Why was the work done: The deterioration of the flavour of fresh beer is challenging for the brewing industry. Despite extensive research on flavour instability, the focus has centred on a limited set of parameters, rather than taking a broader approach. How was the work done: in this study, the intent was to produce a flavour stable beer. Using a low kilning temperature, malt of low staling potential was used in combination with best brewing practice to produce three batches of unpasteurised top fermented pale beers at a pilot scale. Forty-three markers were analysed in the fresh and aged beers (30°C for 15, 30, 60 and 90 days). Staleness was evaluated by a trained sensory panel and multivariate data analysis was used to explore how the markers contribute to staleness. What are the main findings: Repeatability was achieved between replicate brews and, subsequently, staling.

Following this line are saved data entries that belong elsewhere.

theorem execLoRegisterRead_upd {t : Nat} {r : Req} {a : BitVec 26} {s0' : State} (hs0' : Upd K R C s0 s0') (hk : 0xc80000200000041 ||| K = K) (hr : 0x3fff840000000000000000002000000001000400000000000000000000000000000000004010000020100000000000000000000 ||| R = R) (hc : ∀ n c, C n c) :
    ResUpd K R C s0 (execLoRegisterRead t r a s0') := by
  unfold execLoRegisterRead
  refine ResUpd.next ?_
  refine hostRead_upd ?_ (sub_of rfl hk) (sub_of rfl hr) hc
  · refine State.at_upd ?_ (sub_of rfl hk)
    · exact hs0'

theorem presentRivals_upd {rivals : List (Fin 8 × MillOp × Nat)} {s : State} (hs : Upd K R C s0 s) (hk : 0xe0000000f000002 ||| K = K) (hr : 0x1e80000000000000d000000 ||| R = R) :
    Upd K R C s0 (presentRivals rivals s) := by
  unfold presentRivals
  refine foldl_upd ?_ fun x4 y h3 => ?_
  · exact hs
  · beta_reduce
    refine present_upd ?_ (sub_of rfl hk) (sub_of rfl hr)
    · exact h3

theorem drawBank_upd {b : Nat} {s : State} (hs : Upd K R C s0 s) (hk : 0xe0000000d600002 ||| K = K) (hr : 0x101e80000000000000d000000 ||| R = R) :
    Upd K R C s0 (drawBank b s) := by
  unfold drawBank
  extract_lets -merge +onlyGivenNames x3
  refine Upd.ite ?_ ?_
  · exact hs
  · refine draw_upd ?_ (sub_of rfl hk) (sub_of rfl hr)
    · exact hs

theorem streamAccess_upd {n : Cluster} {k : Fin 6} {x : MillOp} {a : Nat} {s : State} (hs : Upd K R C s0 s) (hk : 0xe0000000e180002 ||| K = K) (hr : 0x11e80000000000000d000000 ||| R = R) :
    Upd K R C s0 (streamAccess n k x a s) := by
  unfold streamAccess
  extract_lets -merge +onlyGivenNames x6
  refine Upd.ite ?_ ?_
  · refine access_upd ?_ (sub_of rfl hk) (sub_of rfl hr)
    · exact hs
  · refine Upd.ite ?_ ?_
    · exact hs
    · refine Upd.ite ?_ ?_
      · refine State.setRb_upd ?_ (testBit_of_sub hr rfl) (RegOk.glob rfl)
        exact hs
      · refine perform_upd ?_ (sub_of rfl hk) (sub_of rfl hr)
        · refine countSlot_upd ?_ (sub_of rfl hk)
          · exact hs

theorem execMillraceAccess_upd {t : Nat} {q : MillReq} {x : MillOp} {a : Nat} {rivals : List (Fin 8 × MillOp × Nat)} {s0' : State} (hs0' : Upd K R C s0 s0') (hk : 0xe0000000f780003 ||| K = K) (hr : 0x111e80000000000000d000000 ||| R = R) :
    ResUpd K R C s0 (execMillraceAccess t q x a rivals s0') := by
  unfold execMillraceAccess
  extract_lets -merge +onlyGivenNames x7
  have hx8 : Upd K R C s0 x7 := by
    unfold x7
    refine State.at_upd ?_ (sub_of rfl hk)
    · exact hs0'
  try clear_value x7
  refine ResUpd.next ?_
  split
  · refine streamAccess_upd ?_ (sub_of rfl hk) (sub_of rfl hr)
    · exact hx8
  · split
    · refine drawBank_upd ?_ (sub_of rfl hk) (sub_of rfl hr)
      · refine presentRivals_upd ?_ (sub_of rfl hk) (sub_of rfl hr)
        · refine present_upd ?_ (sub_of rfl hk) (sub_of rfl hr)
          · exact hx8
    · exact hx8

theorem execLotteryBackoffEnd_upd {t : Nat} {q : Fin 8} {s0' : State} (hs0' : Upd K R C s0 s0') (hk : 0xe0000000d600003 ||| K = K) (hr : 0x101e80000000000000d000000 ||| R = R) :
    ResUpd K R C s0 (execLotteryBackoffEnd t q s0') := by
  unfold execLotteryBackoffEnd
  extract_lets -merge +onlyGivenNames x4
  have hx5 : Upd K R C s0 x4 := by
    unfold x4
    refine State.at_upd ?_ (sub_of rfl hk)
    · exact hs0'
  try clear_value x4
  refine ResUpd.next ?_
  split
  · refine Upd.ite ?_ ?_
    · refine drawBank_upd ?_ (sub_of rfl hk) (sub_of rfl hr)
      · exact hx5
    · exact hx5
  · exact hx5

theorem execBankHandoverDone_upd {t : Nat} {b : Bank} {s0' : State} (hs0' : Upd K R C s0 s0') (hk : 0xe0000000e000003 ||| K = K) (hr : 0x1e88000000000000d000000 ||| R = R) :
    ResUpd K R C s0 (execBankHandoverDone t b s0') := by
  unfold execBankHandoverDone
  extract_lets -merge +onlyGivenNames x4
  have hx5 : Upd K R C s0 x4 := by
    unfold x4
    refine State.at_upd ?_ (sub_of rfl hk)
    · exact hs0'
  try clear_value x4
  refine ResUpd.next ?_
  refine Upd.ite ?_ ?_
  · refine drainWaiting_upd ?_ (sub_of rfl hk) (sub_of rfl hr)
    · refine State.setRb_upd ?_ (testBit_of_sub hr rfl) (RegOk.glob rfl)
      refine State.setRb_upd ?_ (testBit_of_sub hr rfl) (RegOk.glob rfl)
      refine State.setRf_upd ?_ (testBit_of_sub hr rfl) (RegOk.glob rfl)
      exact hx5
  · exact hx5

theorem execBankStateDone_upd {t : Nat} {b : Bank} {s0' : State} (hs0' : Upd K R C s0 s0') (hk : 0xe0000000e000003 ||| K = K) (hr : 0x1e90000000000000d000000 ||| R = R) :
    ResUpd K R C s0 (execBankStateDone t b s0') := by
  unfold execBankStateDone
  extract_lets -merge +onlyGivenNames x4
  have hx5 : Upd K R C s0 x4 := by
    unfold x4
    refine State.at_upd ?_ (sub_of rfl hk)
    · exact hs0'
  try clear_value x4
  extract_lets -merge +onlyGivenNames x6
  refine ResUpd.next ?_
  refine Upd.ite ?_ ?_
  · extract_lets -merge +onlyGivenNames x8
    have hx9 : Upd K R C s0 x8 := by
      unfold x8
      refine Upd.ite ?_ ?_
      · refine clearRange_upd ?_ (sub_of rfl hk)
        · exact hx5
      · exact hx5
    try clear_value x8
    refine drainWaiting_upd ?_ (sub_of rfl hk) (sub_of rfl hr)
    · refine State.setRb_upd ?_ (testBit_of_sub hr rfl) (RegOk.glob rfl)
      refine State.setRb_upd ?_ (testBit_of_sub hr rfl) (RegOk.glob rfl)
      refine State.setRf_upd ?_ (testBit_of_sub hr rfl) (RegOk.glob rfl)
      exact hx9
  · exact hx5

theorem Upd.sluiceCopy {K R : Nat} {C : Nat → Nat → Prop} {s0 s : State} (h : Upd K R C s0 s)
    (hk : K.testBit (Part.ctorIdx .slcActive) = true) : Upd K R C s0 { s with slcActive := s.slcShadow } :=
  h.trans ⟨rfl, fun p hp => by cases p <;> first | rfl | exact (by simp [hk] at hp), fun _ _ _ => rfl, Within.same _ rfl,
    fun x => { x with slcActive := x.slcShadow }⟩

theorem execSluiceApply_upd {t : Nat} {s : State} (hs : Upd K R C s0 s)
    (hk : 0x60001 ||| K = K) (hr : 0x100000000000000000000000 ||| R = R) : ResUpd K R C s0 (execSluiceApply t s) := by
  unfold execSluiceApply
  extract_lets s1
  have h1 : Upd K R C s0 s1 := State.at_upd hs (sub_of rfl hk)
  clear_value s1
  refine ResUpd.next ?_
  split
  · refine Upd.ite ?_ h1
    extract_lets s2
    refine Upd.slcAt ?_ (testBit_of_sub hk rfl)
    exact State.setRb_upd (Upd.sluiceCopy h1 (testBit_of_sub hk rfl)) (testBit_of_sub hr rfl) (RegOk.glob rfl)
  · exact h1

theorem execCalSemAcquire_upd {t : Nat} {s0' : State} (hs0' : Upd K R C s0 s0') (hk : 0x20000001 ||| K = K) (hr : 0x80000000000000000000000000000000000 ||| R = R) :
    ResUpd K R C s0 (execCalSemAcquire t s0') := by
  unfold execCalSemAcquire
  extract_lets -merge +onlyGivenNames x3
  have hx4 : Upd K R C s0 x3 := by
    unfold x3
    refine semCalTake_upd ?_ (sub_of rfl hk)
    · refine State.at_upd ?_ (sub_of rfl hk)
      · exact hs0'
  try clear_value x3
  refine ResUpd.next ?_
  refine Upd.ite ?_ ?_
  · refine State.setRb_upd ?_ (testBit_of_sub hr rfl) (RegOk.glob rfl)
    exact hx4
  · exact hx4

theorem execBar2Read_upd {t : Nat} {h' : Dom} {a : Nat} {len : Nat} {s0' : State} (hs0' : Upd K R C s0 s0') (hk : 0xe8000000e000003 ||| K = K) (hr : 0x401000001e90000000000000d000000 ||| R = R) :
    ResUpd K R C s0 (execBar2Read t h' a len s0') := by
  unfold execBar2Read
  extract_lets -merge +onlyGivenNames x6
  have hx7 : Upd K R C s0 x6 := by
    unfold x6
    refine hostWakes_upd ?_ (sub_of rfl hk) (sub_of rfl hr)
    · refine State.at_upd ?_ (sub_of rfl hk)
      · exact hs0'
  try clear_value x6
  extract_lets -merge +onlyGivenNames x8
  refine ResUpd.next ?_
  refine Upd.ite ?_ ?_
  · refine access_upd ?_ (sub_of rfl hk) (sub_of rfl hr)
    · exact hx7
  · exact hx7

theorem execBar2Write_upd {t : Nat} {h' : Dom} {a : Nat} {bytes : List Byte} {s0' : State} (hs0' : Upd K R C s0 s0') (hk : 0xe8000000e000003 ||| K = K) (hr : 0x401000001e90000000000000d000000 ||| R = R) :
    ResUpd K R C s0 (execBar2Write t h' a bytes s0') := by
  unfold execBar2Write
  extract_lets -merge +onlyGivenNames x6
  have hx7 : Upd K R C s0 x6 := by
    unfold x6
    refine hostWakes_upd ?_ (sub_of rfl hk) (sub_of rfl hr)
    · refine State.at_upd ?_ (sub_of rfl hk)
      · exact hs0'
  try clear_value x6
  extract_lets -merge +onlyGivenNames x8
  refine ResUpd.next ?_
  refine Upd.ite ?_ ?_
  · refine access_upd ?_ (sub_of rfl hk) (sub_of rfl hr)
    · exact hx7
  · exact hx7

theorem execFaultMessage_upd {t : Nat} {s0' : State} (hs0' : Upd K R C s0 s0') (hk : 0xfa3f62fffff7f41 ||| K = K) (hr : 0xffffffffffffffffffffffffffffffffffffffffffffffffffffffffffffffffffffffffffffffffffffffffffffffffffffffffffffffffffffffffffffffff ||| R = R) (hc : ∀ n c, C n c) :
    ResUpd K R C s0 (execFaultMessage t s0') := by
  unfold execFaultMessage
  extract_lets -merge +onlyGivenNames x3
  have hx4 : Upd K R C s0 x3 := by
    unfold x3
    refine State.at_upd ?_ (sub_of rfl hk)
    · exact hs0'
  try clear_value x3
  refine ResUpd.next ?_
  refine Upd.ite ?_ ?_
  · refine foldl_upd ?_ fun x6 y h5 => ?_
    · refine windowClose_upd ?_ (sub_of rfl hk) (sub_of rfl hr)
      · refine Upd.msgs ?_ (testBit_of_sub hk rfl)
        exact hx4
    · beta_reduce
      refine takeMsg_upd ?_ (sub_of rfl hk) (sub_of rfl hr) hc
      · exact h5
  · exact hx4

Polyphenols, haze, total reactive antioxidant potential (TRAP), iso-α-acids, colour, furfural, 2-methylpropanal and 2-methylbutanal showed a strong correlation with staleness. Staleness doubled after 60 days of storage at 30°C, despite volatile aldehydes remaining below their sensory thresholds, implying a synergistic effect of carbonyls contributing to staleness. A Partial Least Square (PLS) model was established, modelling the sensory staleness from 2-methylpropanal, furfural, TRAP and the trans-/cis-iso-α-acids ratio. Why is the work important: The staling phenomena could be reproduced in beers from parallel brewing trials with only minor variations. The four parameters in PLS modelling indicate that beer staling involves a combination of oxidative and non-oxidative pathways.